→ **Task goal**
Give back exactly the lines spanning from the one containing "def Statement (i" to the final line of the records below, and no others.

Dataset items:
+++++

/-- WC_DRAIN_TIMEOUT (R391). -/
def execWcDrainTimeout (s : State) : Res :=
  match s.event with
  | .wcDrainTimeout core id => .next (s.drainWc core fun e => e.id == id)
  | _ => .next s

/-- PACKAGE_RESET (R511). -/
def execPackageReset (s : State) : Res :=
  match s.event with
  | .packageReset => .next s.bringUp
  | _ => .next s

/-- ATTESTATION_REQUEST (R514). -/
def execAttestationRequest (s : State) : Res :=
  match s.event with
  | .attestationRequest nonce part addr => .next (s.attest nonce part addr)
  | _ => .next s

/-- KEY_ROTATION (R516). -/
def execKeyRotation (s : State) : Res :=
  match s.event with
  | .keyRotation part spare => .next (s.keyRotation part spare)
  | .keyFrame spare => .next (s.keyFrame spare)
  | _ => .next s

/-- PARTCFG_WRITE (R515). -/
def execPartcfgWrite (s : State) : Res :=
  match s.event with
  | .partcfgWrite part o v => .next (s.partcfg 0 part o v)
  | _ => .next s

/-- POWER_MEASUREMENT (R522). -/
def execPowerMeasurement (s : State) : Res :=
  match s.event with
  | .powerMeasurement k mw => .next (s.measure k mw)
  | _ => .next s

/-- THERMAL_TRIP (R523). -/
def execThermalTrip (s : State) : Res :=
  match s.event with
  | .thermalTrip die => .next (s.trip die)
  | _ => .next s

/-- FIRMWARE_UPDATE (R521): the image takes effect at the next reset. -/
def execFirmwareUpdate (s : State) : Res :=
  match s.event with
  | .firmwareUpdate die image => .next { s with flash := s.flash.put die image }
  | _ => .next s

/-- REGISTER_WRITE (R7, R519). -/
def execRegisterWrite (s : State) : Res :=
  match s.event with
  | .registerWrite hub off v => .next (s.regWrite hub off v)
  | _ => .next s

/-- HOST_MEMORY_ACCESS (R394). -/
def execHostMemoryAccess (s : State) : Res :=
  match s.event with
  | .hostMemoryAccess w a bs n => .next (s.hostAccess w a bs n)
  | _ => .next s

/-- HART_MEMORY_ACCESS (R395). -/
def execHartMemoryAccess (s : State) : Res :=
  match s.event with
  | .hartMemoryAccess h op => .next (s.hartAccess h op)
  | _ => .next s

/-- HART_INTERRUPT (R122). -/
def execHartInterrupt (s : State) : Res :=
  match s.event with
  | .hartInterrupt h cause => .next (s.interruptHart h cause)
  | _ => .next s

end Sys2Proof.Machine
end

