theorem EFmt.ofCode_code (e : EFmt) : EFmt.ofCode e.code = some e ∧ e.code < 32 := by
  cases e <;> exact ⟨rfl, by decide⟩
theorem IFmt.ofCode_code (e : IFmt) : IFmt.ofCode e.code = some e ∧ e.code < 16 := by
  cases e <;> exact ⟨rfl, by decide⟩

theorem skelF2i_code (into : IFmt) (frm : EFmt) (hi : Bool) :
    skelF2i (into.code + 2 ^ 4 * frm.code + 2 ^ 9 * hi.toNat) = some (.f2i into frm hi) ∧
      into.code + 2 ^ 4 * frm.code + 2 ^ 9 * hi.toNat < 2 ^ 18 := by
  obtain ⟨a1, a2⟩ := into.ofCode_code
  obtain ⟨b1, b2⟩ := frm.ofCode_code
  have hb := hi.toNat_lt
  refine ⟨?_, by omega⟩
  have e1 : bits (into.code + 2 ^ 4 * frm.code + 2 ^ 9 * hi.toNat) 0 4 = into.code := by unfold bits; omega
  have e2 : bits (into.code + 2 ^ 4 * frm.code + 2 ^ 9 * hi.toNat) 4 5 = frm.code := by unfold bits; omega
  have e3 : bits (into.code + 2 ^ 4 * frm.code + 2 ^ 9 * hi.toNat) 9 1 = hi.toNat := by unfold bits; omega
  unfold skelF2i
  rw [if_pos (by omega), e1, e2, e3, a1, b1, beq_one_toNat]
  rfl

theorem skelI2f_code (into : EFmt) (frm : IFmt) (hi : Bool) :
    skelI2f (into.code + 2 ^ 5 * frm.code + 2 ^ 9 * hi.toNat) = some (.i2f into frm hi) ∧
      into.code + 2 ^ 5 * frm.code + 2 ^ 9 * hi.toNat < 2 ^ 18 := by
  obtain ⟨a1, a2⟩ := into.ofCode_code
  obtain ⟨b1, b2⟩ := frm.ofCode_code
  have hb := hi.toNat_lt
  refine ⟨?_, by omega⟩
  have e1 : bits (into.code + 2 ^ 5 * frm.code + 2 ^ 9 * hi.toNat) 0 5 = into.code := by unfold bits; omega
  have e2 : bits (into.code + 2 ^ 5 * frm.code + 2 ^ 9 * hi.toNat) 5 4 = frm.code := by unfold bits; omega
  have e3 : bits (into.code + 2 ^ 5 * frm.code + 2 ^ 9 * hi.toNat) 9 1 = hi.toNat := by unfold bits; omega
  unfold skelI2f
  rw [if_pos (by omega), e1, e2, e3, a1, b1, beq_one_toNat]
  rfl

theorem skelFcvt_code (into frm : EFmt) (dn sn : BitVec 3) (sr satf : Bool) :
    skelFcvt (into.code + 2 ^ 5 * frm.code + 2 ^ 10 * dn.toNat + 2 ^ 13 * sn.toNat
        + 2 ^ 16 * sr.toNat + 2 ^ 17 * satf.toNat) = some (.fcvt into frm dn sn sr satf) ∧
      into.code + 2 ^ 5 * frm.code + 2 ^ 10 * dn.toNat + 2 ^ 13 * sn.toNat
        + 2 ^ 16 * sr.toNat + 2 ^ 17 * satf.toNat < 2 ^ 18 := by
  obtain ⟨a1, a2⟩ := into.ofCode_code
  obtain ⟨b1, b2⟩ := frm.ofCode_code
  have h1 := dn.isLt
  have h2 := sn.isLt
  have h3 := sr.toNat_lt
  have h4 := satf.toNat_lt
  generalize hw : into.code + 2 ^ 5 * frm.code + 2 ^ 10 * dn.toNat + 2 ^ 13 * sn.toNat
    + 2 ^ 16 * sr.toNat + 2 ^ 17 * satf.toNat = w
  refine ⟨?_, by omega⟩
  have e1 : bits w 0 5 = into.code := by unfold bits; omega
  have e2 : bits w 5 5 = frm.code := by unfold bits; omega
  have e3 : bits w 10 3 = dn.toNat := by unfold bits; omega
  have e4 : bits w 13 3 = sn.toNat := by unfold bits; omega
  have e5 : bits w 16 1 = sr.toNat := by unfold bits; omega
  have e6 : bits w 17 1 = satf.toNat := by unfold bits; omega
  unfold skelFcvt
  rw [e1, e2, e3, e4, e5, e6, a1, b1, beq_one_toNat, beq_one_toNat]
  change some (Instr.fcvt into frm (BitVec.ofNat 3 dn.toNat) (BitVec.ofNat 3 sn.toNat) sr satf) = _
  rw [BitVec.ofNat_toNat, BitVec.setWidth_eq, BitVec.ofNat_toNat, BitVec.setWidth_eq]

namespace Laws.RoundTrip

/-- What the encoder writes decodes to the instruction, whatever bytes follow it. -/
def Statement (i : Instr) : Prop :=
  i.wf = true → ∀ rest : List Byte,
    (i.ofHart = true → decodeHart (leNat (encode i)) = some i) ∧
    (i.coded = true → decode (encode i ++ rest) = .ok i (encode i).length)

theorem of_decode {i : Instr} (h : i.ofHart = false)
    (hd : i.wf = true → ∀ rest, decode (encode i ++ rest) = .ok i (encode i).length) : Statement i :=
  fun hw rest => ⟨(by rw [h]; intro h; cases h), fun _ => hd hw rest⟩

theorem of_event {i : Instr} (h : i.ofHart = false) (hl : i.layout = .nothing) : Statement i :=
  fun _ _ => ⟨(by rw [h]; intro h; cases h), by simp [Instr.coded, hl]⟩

+++++

→ **Your solution**
def Statement (i : Instr) : Prop :=
  i.wf = true → ∀ rest : List Byte,
    (i.ofHart = true → decodeHart (leNat (encode i)) = some i) ∧
    (i.coded = true → decode (encode i ++ rest) = .ok i (encode i).length)

theorem of_decode {i : Instr} (h : i.ofHart = false)
    (hd : i.wf = true → ∀ rest, decode (encode i ++ rest) = .ok i (encode i).length) : Statement i :=
  fun hw rest => ⟨(by rw [h]; intro h; cases h), fun _ => hd hw rest⟩

theorem of_event {i : Instr} (h : i.ofHart = false) (hl : i.layout = .nothing) : Statement i :=
  fun _ _ => ⟨(by rw [h]; intro h; cases h), by simp [Instr.coded, hl]⟩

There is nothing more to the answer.